WPOS-FM

Holland, Ohio; United States;
- Broadcast area: Toledo metropolitan area
- Frequency: 102.3 MHz (HD Radio)
- Branding: 102.3 Proclaim FM

Programming
- Format: Contemporary Christian
- Affiliations: Moody Radio Salem Radio Network

Ownership
- Owner: The Maumee Valley Broadcasting Association

History
- First air date: September 1, 1966
- Call sign meaning: "We Proclaim Our Savior"

Technical information
- Licensing authority: FCC
- Facility ID: 65946
- Class: A
- ERP: 6,000 watts
- HAAT: 95 meters (312 ft)
- Transmitter coordinates: 41°37′32″N 83°42′41″W﻿ / ﻿41.62556°N 83.71139°W

Links
- Public license information: Public file; LMS;
- Website: proclaimfm.com

= WPOS-FM =

WPOS-FM (102.3 FM) is a commercial radio station licensed to Holland, Ohio, United States, and serving the Toledo metropolitan area with a Contemporary Christian music format.
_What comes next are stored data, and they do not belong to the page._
/-- Settles O8: thirteen fixed words, by evaluation of the decoder. -/
theorem writtenOutWordsDecode : Obligations.WrittenOutWordsDecode := by
  unfold Obligations.WrittenOutWordsDecode
  decide

/-- Settles O9: the bytes are those of one word, and every word decodes. -/
theorem instructionIsTwoBytesLowFirst : Obligations.InstructionIsTwoBytesLowFirst := by
  refine ⟨fun lo hi rest => ?_, fun _ => rfl, rfl⟩
  have hword : BitVec.ofNat 16 (lo.toNat + 256 * hi.toNat) = wordOfBytes lo hi := by
    rw [← wordOfBytes_toNat, BitVec.ofNat_toNat, BitVec.setWidth_eq]
  obtain ⟨i, hdec, -, -⟩ := encodeDecodeRoundTrip (wordOfBytes lo hi)
  exact ⟨i, by rw [decodeBytes, hdec], hword ▸ hdec⟩

end Sys2Proof
end

section
/-! PROOFS. The engine: when a step completes and when it fails, what halts it, and what a halted machine and `run` do
(R90 to R94, R97, R98, R181). -/

namespace Sys2Proof.Machine

/-! ### A step of a halted and of a running machine -/

theorem step_of_halted {s : State} (h : s.halted = true) : step s = .fault .halted := if_pos h

/-- Every word decodes (R66), so a running machine completes its step. -/
theorem step_of_running {s : State} (h : s.halted = false) :
    ∃ i, decodeWord s.fetchWord = some i ∧ step s = .next ((effectOf i s.advancePc).apply s.advancePc).addCycle := by
  obtain ⟨i, hi, -, -⟩ := encodeDecodeRoundTrip s.fetchWord
  exact ⟨i, hi, step_of_effect h hi⟩

theorem stepOp_of_halted {s : State} (h : s.halted = true) : stepOp s = (s, .failed .halted) := by
  rw [stepOp, step_of_halted h]

/-- Settles O12: `step` tests `halted` first, and the operation hands the failure on. -/
theorem haltedStepFailsAndChangesNothing : Obligations.HaltedStepFailsAndChangesNothing := fun _ _ h =>
  ⟨step_of_halted h, stepOp_of_halted h⟩

/-- Settles O11: the instruction and its effect, as `step_of_running` gives them. -/
theorem runningStepSucceeds : Obligations.RunningStepSucceeds := by
  intro s h
  obtain ⟨i, hi, hstep⟩ := step_of_running h
  exact ⟨i, _, hi, exec_eq_effect i s.advancePc, hstep⟩

/-- Settles O13: a halted machine's step is the one failure, a running machine's step completes. -/
theorem stepFailsOnlyWhenHalted : Obligations.StepFailsOnlyWhenHalted := by
  intro s
  cases h : s.halted with
  | true => simp [step_of_halted h, eq_comm]
  | false =>
    obtain ⟨i, -, hstep⟩ := step_of_running h
    simp [hstep]

theorem decodeWord_of_decodeBytes {lo hi : Byte} {rest rest' : List Byte} {i : Instr}
    (h : decodeBytes (lo :: hi :: rest) = .ok (i, rest')) : decodeWord (wordOfBytes lo hi) = some i := by
  rw [decodeBytes] at h
  split at h
  · next hj =>
    cases h
    exact hj
  · cases h

/-- Off the last address the word fetched is made of the two bytes at `pc` (R44, R60). -/
theorem fetchWord_of_ne_last {s : State} (h : s.pc ≠ 0xFFFF) :
    s.fetchWord = wordOfBytes (s.mem.read s.pc.toNat) (s.mem.read (s.pc.toNat + 1)) := by
  rw [State.fetchWord, s.mem.fetch_of_ne_last h, s.mem.readWord_of_ne_last h]

/-- Settles O10: the word fetched is the one the two bytes make. -/
theorem stepRunsTheInstructionAtPc : Obligations.StepRunsTheInstructionAtPc := fun _ _ hrun hpc hbytes =>
  step_of_decode hrun (fetchWord_of_ne_last hpc ▸ decodeWord_of_decodeBytes hbytes)

/-! ### What halts a machine -/

/-- HALT is the instruction of the HALT word and of no other (R63, R69). -/
theorem mnemonic_halt_iff_of_decodeWord {w : Word} {i : Instr} (h : decodeWord w = some i) :
    i.mnemonic = .halt ↔ w = Config.haltWord := by
  constructor
  · intro hm
    obtain ⟨j, hj, -, rfl⟩ := encodeDecodeRoundTrip w
    obtain rfl : j = i := Option.some.inj (hj.symm.trans h)
    cases j <;> cases hm
    rfl
  · rintro rfl
    obtain rfl : Instr.halt = i := Option.some.inj (decodeWord_haltWord.symm.trans h)
    rfl

theorem Effect.apply_halted_eq (u : Effect) (s : State) : (u.apply s).halted = (u.halts || s.halted) := by
  cases hu : u.halts with
  | true =>
    cases u <;> cases hu
    rfl
  | false => rw [u.apply_halted s hu, Bool.false_or]

/-- Settles O15: the machine ran, and the only effect that halts is HALT's. -/
theorem haltedOnlyByTheHaltWord : Obligations.HaltedOnlyByTheHaltWord := by
  intro s t hstep
  obtain ⟨hrun, i, hi, rfl⟩ := step_next_effect hstep
  have hadv : s.advancePc.halted = false := hrun
  rw [State.addCycle_halted, Effect.apply_halted_eq, hadv, Bool.or_false, halts_effectOf, beq_iff_eq]
  exact mnemonic_halt_iff_of_decodeWord hi

/-! ### A halted machine stays halted -/

@[simp] theorem State.raise_halted (s : State) : s.raisePrivilegeOnException.halted = s.halted := by
  rw [State.raise_spec]

@[simp] theorem State.enterKernelMode_halted (s : State) : s.enterKernelMode.halted = s.halted := by
  rw [State.enterKernelMode_spec]; split <;> rfl

@[simp] theorem State.dropPrivilege_halted (s : State) (target : Ring) :
    (s.dropPrivilege target).halted = s.halted := by simp [State.dropPrivilege_spec]

theorem run_of_halted (n : Nat) {s : State} (h : s.halted = true) : run n s = (s, .consumed 0) := by
  cases n with
  | zero => rfl
  | succ n => exact if_pos h

theorem perform_halted (image : Memory) {op : HostOp} {s : State} (h : s.halted = true) (hop : op ≠ .reset) :
    (perform image op s).1.halted = true := by
  cases op
  case reset => exact absurd rfl hop
  case writeGp i v => exact (s.writeGp_halted i v).trans h
  case enterKernelMode => exact s.enterKernelMode_halted.trans h
  case dropPrivilege target => exact (s.dropPrivilege_halted target).trans h
  case raisePrivilegeOnException => exact s.raise_halted.trans h
  case step => exact (congrArg (·.1.halted) (stepOp_of_halted h)).trans h
  case run n => exact (congrArg (·.1.halted) (run_of_halted n h)).trans h
  case decode | readGp | isKernelMode | isSupervisorMode | isUserMode | loadProgram | lookup => exact h
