-- ==== Sys2Proof/Machine/State.lean ====
section
/-! DEFINITION. The state of Yunante: every register, table, queue, secret and pin the specification names, as plain
data. Field defaults are the reset values; a value the specification does not give is named by the assumption log. -/

namespace Sys2Proof.Machine

/-! ### Counters (04 R169, 19 R642) -/

/-- A 48-bit activity counter and its sticky overflow flag (04 R169). -/
structure Ctr where
  n : BitVec 48 := 0
  overflow : Bool := false
deriving DecidableEq, Repr

/-- A block of counters behind a select register, with one high-word latch per reading interface (19 R642). -/
structure CtrBlock where
  sel : Word := 0
  ctrs : Tab Ctr := []
  latchPcie : BitVec 16 := 0
  latchSmbus : BitVec 16 := 0
deriving DecidableEq, Repr

/-! ### Time, pins, reset, start (02, 14) -/

/-- The watch timebase (02 R41, R46, R734; 05 R180). -/
structure TimeBase where
  /-- Ticks since release of reset; the watch count is this modulo 2^32 and the extended count modulo 2^48. -/
  ticks : Nat := 0
  /-- The 32-bit credit window number (05 R180). -/
  window : BitVec 32 := 0
  /-- Boundaries passed since release of reset (the model's own; 05 R180). -/
  windowsDone : Nat := 0
  /-- Ticks at the latest second of crystal time (02 R44). -/
  secondAt : Nat := 0
  /-- Edges of the crystal since release of reset, and the tick of the latest (02 R44, R46). -/
  edges : Nat := 0
  lastEdge : Option Nat := none
  /-- The edge at which the present second of crystal time began (02 R44). -/
  secondEdge : Nat := 0
  /-- Ticks of the custody phase's edges 1, 257 and 513, between which the two measurements count (02 R42). -/
  marks : List Nat := []
  /-- The loss of edges has been declared, and none has come since (02 R45). -/
  edgeLost : Bool := false
  /-- CUS_WATCH_CAL fields (02 R46). -/
  trim : BitVec 7 := 0x40
  lastError : BitVec 16 := 0
  adjust : BitVec 8 := 0
deriving DecidableEq, Repr

/-- What the PF answers configuration requests with (14 R514, R515, R518). -/
inductive PfAnswer where
  | silent
  | retry
  | normal
deriving DecidableEq, Repr

/-- The pins and the reset they make (14 R497 to R504, 22 R699). -/
structure Pins where
  pwrOk : Bool := false
  rstN : Bool := false
  perstN : Bool := false
  strapLive : BitVec 12 := 0
  strapSampled : BitVec 12 := 0
  strapChanged : Bool := false
  /-- The main supplies are present; false is Night (22 R699). -/
  mainOn : Bool := true
  pfAnswer : PfAnswer := .silent
  /-- The tick of the latest rise of PERST_N, or of release when it was high (14 R514). -/
  perstRise : Option Nat := none
deriving DecidableEq, Repr

/-- One 16-byte entry of the start trace (14 R519). -/
structure StartTrace where
  ticks : BitVec 32
  phase : BitVec 8
  kind : BitVec 8
  subject : BitVec 8
  unit : BitVec 8
  detail : BitVec 16
deriving DecidableEq, Repr

/-- The start sequence and its registers (14 R506 to R520). -/
structure StartState where
  phase : Nat := 0
  done : Bool := false
  stopped : Bool := false
  cause : BitVec 8 := 0
  degraded : Bool := false
  traceFull : Bool := false
  benchesFenced : BitVec 8 := 0
  pathsFenced : BitVec 2 := 0
  time : BitVec 32 := 0
  trace : List StartTrace := []
  /-- Benches that have acknowledged the roll-call handshake, and those that have reported (14 R508). -/
  acknowledged : List Nat := []
  reported : List Nat := []
  /-- Benches fenced at roll-call, which take part in no neighbour pair until the next start (02 R54, R58). -/
  rollFenced : List Nat := []
  /-- Units retired by roll-call (14 R512), as bytes 6 and 7 of R519. -/
  unitsRetired : List (BitVec 8 × BitVec 8) := []
  /-- The tick at which the phase now running began (14 R506). -/
  phaseSince : Nat := 0
  /-- An Excursion occurred during this start: it pauses while its source is active (17 R602). -/
  excursion : Bool := false
  /-- A Breach occurred during this start: no tenant root is loaded and start ends Locked (17 R602). -/
  breached : Bool := false
deriving DecidableEq, Repr

/-! ### Fuses and the battery domain (16 R551, 22 R703) -/

/-- The part number (00 R1). -/
inductive Part where
  | ky1280
  | ky0640
  | ky0320
deriving DecidableEq, Repr

/-- A thermometer field: its width, the bits blown, and the bits that will not read back (16 R552). -/
structure Therm where
  width : Nat
  blown : List Nat := []
  weak : List Nat := []
deriving DecidableEq, Repr

/-- The fuse array (16 R551). -/
structure Fuses where
  part : Part := .ky1280
  deviceRoot : BitVec 256 := 0
  romKeyDigest : BitVec 384 := 0
  issued : Bool := false
  retired : Bool := false
  ownCount : Therm := { width := 16 }
  commissionCount : Therm := { width := 16 }
  eraseCount : Therm := { width := 16 }
  lockCount : Therm := { width := 255 }
  unlockCount : Therm := { width := 255 }
  otpEpoch : Therm := { width := 63 }
  svnFloor : Therm := { width := 63 }
  /-- Evidence counters of T0 to T15, each of 32 bits. -/
  evidence : Tab Therm := []
  /-- Authority fingerprints of ownerships 1 to 16. -/
  ownerFp : Tab Bytes := []
  /-- Bit n is the tamper_disable fuse of source n; bits 0 and 1 do not exist (17 R600). -/
  tamperDisable : BitVec 16 := 0
  /-- Calibration: the watch trim and the trims of G0 to G15 (02 R42, 09 R306). -/
  watchTrim : BitVec 7 := 0x40
  gatherTrim : Tab (BitVec 6) := []
  /-- The rest of the 1,024 calibration bits: sensor and monitor trims, which no rule of the model's reach reads (16 R551). -/
  monitorTrims : BitVec 921 := 0
deriving DecidableEq, Repr

/-- A trip latched in the battery domain until the burns it calls for are durable (17 R587, R603). -/
structure TripLatch where
  source : Nat
  seconds : BitVec 40
  night : Bool := false
  lockDue : Bool := false
  evidenceDue : Bool := false
deriving DecidableEq, Repr

/-- The battery domain (22 R703). -/
structure Battery where
  vaultKey : BitVec 256 := 0
  vaultValid : Bool := false
  floor : BitVec 48 := 0
  floorValid : Bool := false
  recordGen : BitVec 32 := 0
  cycles : BitVec 32 := 0
  opSeconds : BitVec 40 := 0
  latches : List TripLatch := []
  onVbat : Bool := false
  /-- The contents were lost since the last start (22 R704). -/
  lost : Bool := false
deriving DecidableEq, Repr

/-! ### Custody partition (16) -/

/-- The causes of Locked, CUS_LIFECYCLE.lock_cause (16 R578). -/
inductive LockCause where
  | none
  | breach
  | excursion
  | managerLock
  | vaultLost
  | recordLost
deriving DecidableEq, Repr

/-- The lifecycle states (16 R557, R578). -/
inductive Lifecycle where
  | blank
  | issued
  | owned
  | operational
  | locked
  | erased
  | retired
deriving DecidableEq, Repr

/-- A custodian card: its serial and public key (16 R562). -/
structure Card where
  serial : BitVec 64
  key : Bytes
deriving DecidableEq, Repr

/-- The custody record (16 R564), without magic, format and tag. -/
structure CustodyRecord where
  ownership : Nat := 0
  generation : BitVec 32 := 0
  mUnlock : Nat := 0
  mRoot : Nat := 0
  mDebug : Nat := 0
  mAdmin : Nat := 0
  authority : Bytes := []
  /-- Enrolled cards by slot 0 to 7. -/
  cards : Tab Card := []
deriving DecidableEq, Repr

/-- An open quorum (16 R570 to R573). -/
structure Quorum where
  number : BitVec 32
  procedure : BitVec 8
  params : Bytes
  required : Nat
  presented : List Card := []
  newCard : Option Card := none
  components : List Bytes := []
  opened : Nat
  first : Option Nat := none
  /-- The quorum was opened while the part was Locked (16 R572). -/
  openedLocked : Bool := false
deriving DecidableEq, Repr

/-- A component session (11 R396 to R399). -/
structure CompSession where
  number : BitVec 32
  tenant : Nat
  template : Bytes
  count : Nat
  custodians : List Bytes := []
  components : List Bytes := []
  opened : Nat
deriving DecidableEq, Repr

/-- A custodian card port, CUS_PORT_A or CUS_PORT_B (16 R566, R567, R578). -/
structure CardPort where
  present : Bool := false
  active : Bool := false
  lastFault : BitVec 3 := 0
  lastSw : BitVec 16 := 0
deriving DecidableEq, Repr

/-- The custody partition's own registers, secrets and sequencers (16, 18). -/
structure Custody where
  lockCause : LockCause := .none
  recordValid : Bool := false
  record : CustodyRecord := {}
  quorum : Option Quorum := none
  quorumNumber : BitVec 32 := 0
  sessions : List CompSession := []
  sessionNumber : BitVec 32 := 0
  portA : CardPort := {}
  portB : CardPort := {}
  coRegion : BitVec 8 := 0
  coCount : BitVec 16 := 0
  /-- Masking roots, scramble key, seal key (16 R554). -/
  root0 : BitVec 256 := 0
  root1 : BitVec 256 := 0
  scrambleKey : BitVec 128 := 0
  sealKey : BitVec 256 := 0
  /-- Device identity keys derived in phase 2 are formed on use (18 R606); the device fingerprint (18 R608). -/
  deviceFp : Bytes := []
  /-- The certificate chain held since phase 4 (18 R620). -/
  chain : Option Bytes := none
  /-- Jobs whose attestation statement is queued or being signed (18 R611). -/
  attesting : List Nat := []
  /-- Regions with a heartbeat outstanding, and the tick it was raised (02 R741). -/
  heartbeats : List (Region × Nat) := []
deriving DecidableEq, Repr

/-! ### Tamper (17) -/

/-- State of a tamper source (17 R580, R592, R605). -/
inductive SourceState where
  | quiet
  | tripped
  | clearing
deriving DecidableEq, Repr

/-- One tamper source (17 R579, R605). -/
structure TamperSource where
  detA : Bool := false
  detB : Bool := false
  state : SourceState := .quiet
  /-- The tick at which both detectors went quiet (17 R592). -/
  quietSince : Nat := 0
  /-- End of the ALARM_N stretch of the latest Notice (17 R604). -/
  noticeUntil : Option Nat := none
  noticeSeen : Bool := false
  night : Bool := false
  trips : BitVec 8 := 0
  notices : BitVec 8 := 0
  /-- The evidence burn of the present lock has been called for (17 R585). -/
  counted : Bool := false
deriving DecidableEq, Repr

/-- The tamper monitors and the Cullet line (17). -/
structure Tamper where
  armed : Bool := false
  sources : Tab TamperSource := []
  /-- The challenge in progress: source, detector, tick (17 R581). -/
  challenge : Option (Nat × Detector × Nat) := none
  /-- Position of the next challenge in the order T0 A, T0 B, T1 A, ... (17 R581). -/
  nextChallenge : Nat := 0
  lastChallenge : Nat := 0
  nightTrip : Bool := false
  culletFired : Bool := false
  overwriteActive : Bool := false
  overwriteDone : Bool := false
  firings : BitVec 8 := 0
  cursor : Nat := 0
  culletTick : BitVec 32 := 0
  /-- Echo times of the tamper loops measured in phase 1 (23 R732). -/
  echo : Nat × Nat := (0, 0)
  /-- The glitch windows were set again at this tick (17 R597, R599). -/
  glitchSet : Nat := 0
  /-- Latest and previous samples of the supplies in mV (02 R53) and of the regions in °C. -/
  volts : List Nat := []
  /-- Ticks of the latest supply and temperature samples (02 R53; the model's own). -/
  voltsAt : Option Nat := none
  diodeAt : Option Nat := none
  prevVolts : List Nat := []
  diode : List Int := []
  prevDiode : List Int := []
  oscillator : List Int := []
  prevOscillator : List Int := []
deriving DecidableEq, Repr

/-! ### Key store (03) -/

/-- State of a slot (03 R76 byte 71). -/
inductive SlotState where
  | free
  | active
  | continuation
  | suspended
  | root
deriving DecidableEq, Repr

/-- A slot record (03 R75, R76, R81). `material` is the stored, masked form. -/
structure Slot where
  material : BitVec 512 := 0
  keyClass : Byte := 0
  keyParam : Byte := 0
  usage : BitVec 16 := 0
  exportBits : Byte := 0
  origin : Byte := 0
  tenant : Nat := 0
  state : SlotState := .free
  epoch : Bool := false
  seedForm : Bool := false
  gen : BitVec 12 := 0
  rootVersion : Byte := 0
  suite : Byte := 0
  policySet : BitVec 16 := 0
  usageCount : BitVec 32 := 0
  usageLimit : BitVec 32 := 0
  last : Bool := false
  position : Nat := 0
  next : Nat := 0
  length : Nat := 0
  head : Nat := 0
  checkValue : Bytes := []
  fingerprint : Bytes := []
  tag : BitVec 128 := 0
  /-- The next index of an LMS or HSS key (11 R410). The rule gives the counter up to 160 bits and has it reach 2^160 on a key of 8 levels:
  it is held in 161 (DESIGN CHOICE, log entry 93). -/
  index : BitVec 161 := 0
deriving DecidableEq, Repr

/-- One lookup port of a bench (03 R102, R111). -/
structure LookupPort where
  /-- Head of the fetch in progress (03 R111). -/
  fetching : Option Nat := none
  /-- The lookup waits for the conversion of its slot (03 R110). -/
  waiting : Bool := false
  code : Code := 0
  tenant : Nat := 0
  handle : BitVec 32 := 0
  /-- The slots of the key's chain that the port has fetched (05 R181). -/
  fetchedSlots : Nat := 0
  /-- The material delivered to the engine port, slot by slot (03 R102). -/
  engineKey : List (BitVec 512) := []
  verdictDue : Bool := false
  job : Option Nat := none
  /-- The port reads a slot that Yunante itself names: a tenant root, or a head that a sweep visits (01 R18). -/
  inner : Bool := false
  /-- The tick at which the lookup arrived (05 R183). -/
  tick : Nat := 0
deriving DecidableEq, Repr

/-- A migration sweep, KST_SWEEP0 to KST_SWEEP3 (03 R115, R128). -/
structure Sweep where
  active : Bool := false
  complete : Bool := false
  tenant : Nat := 0
  cursor : Nat := 0
  suite : Byte := 0
  version : Byte := 0
  /-- The step waits on a full persistence ring (12 R443). -/
  waiting : Bool := false
  /-- Heads that a commit has written and whose block is still to be issued, the ring being full at that commit (03 R117). -/
  owed : List Nat := []
  /-- The background job that the next step of the sweep is (04 R167, 05 R177). -/
  job : Option Nat := none
deriving DecidableEq, Repr

/-- The key store region's array, sequencer and KST_ registers (03). -/
structure KeyStore where
  ready : Bool := false
  slots : Tab Slot := []
  faultMap : List Nat := []
  /-- Generation of every slot at start (03 R71). -/
  gen0 : BitVec 12 := 0
  epoch : Bool := false
  remaskActive : Bool := false
  remaskQueued : Bool := false
  remaskNow : Bool := false
  remaskInterval : Byte := 0x18
  cursor : Nat := 0
  completed : BitVec 8 := 0
  lastStep : Option Nat := none
  lastRemask : Nat := 0
  /-- Slots still to convert in the step that runs, and the head in use that the sequencer waits for (03 R105, R111). -/
  stepLeft : Nat := 0
  awaits : Option Nat := none
  /-- The slot under conversion (03 R110). -/
  converting : Option Nat := none
  /-- Erased or Locked: every lookup port refuses (03 R101). -/
  refusing : Bool := false
  tagErrCount : BitVec 11 := 0
  tagErrOverflow : Bool := false
  tagErrSlot : BitVec 20 := 0
  lookups : Ctr := {}
  lookupLatch : BitVec 16 := 0
  tenantSel : Byte := 0
  sweeps : Tab Sweep := []
  ports : Tab LookupPort := []
  /-- The key store region stopped its outgoing handshakes on tick loss (02 R63). -/
  halted : Bool := false
  /-- The count of allocations made, which selects among free slots (03 R87). -/
  allocations : Nat := 0
deriving DecidableEq, Repr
WPOS-FM is owned by The Maumee Valley Broadcasting Association, a non-profit 501(c)3 organization. The station is 75 percent listener supported, with the other 25 percent coming in through advertising.

The radio studios and transmitter are located at 7112 Angola Road in Holland.

==History==
WPOS-FM began broadcasting on September 9, 1966. Originally it was powered at 3,000 watts and aired a mix of Christian hymns along with talk and teaching shows.

The Maumee Valley Broadcasting Association acquired the construction permit in 1965 before the station was on the air. Its studios and transmitter have always been located on Angola Road in Holland. It has kept the same call sign through its history.

==Programming==
Most of the day, WPOS-FM airs Contemporary Christian music. Talk and teaching shows are heard in early mornings and evenings.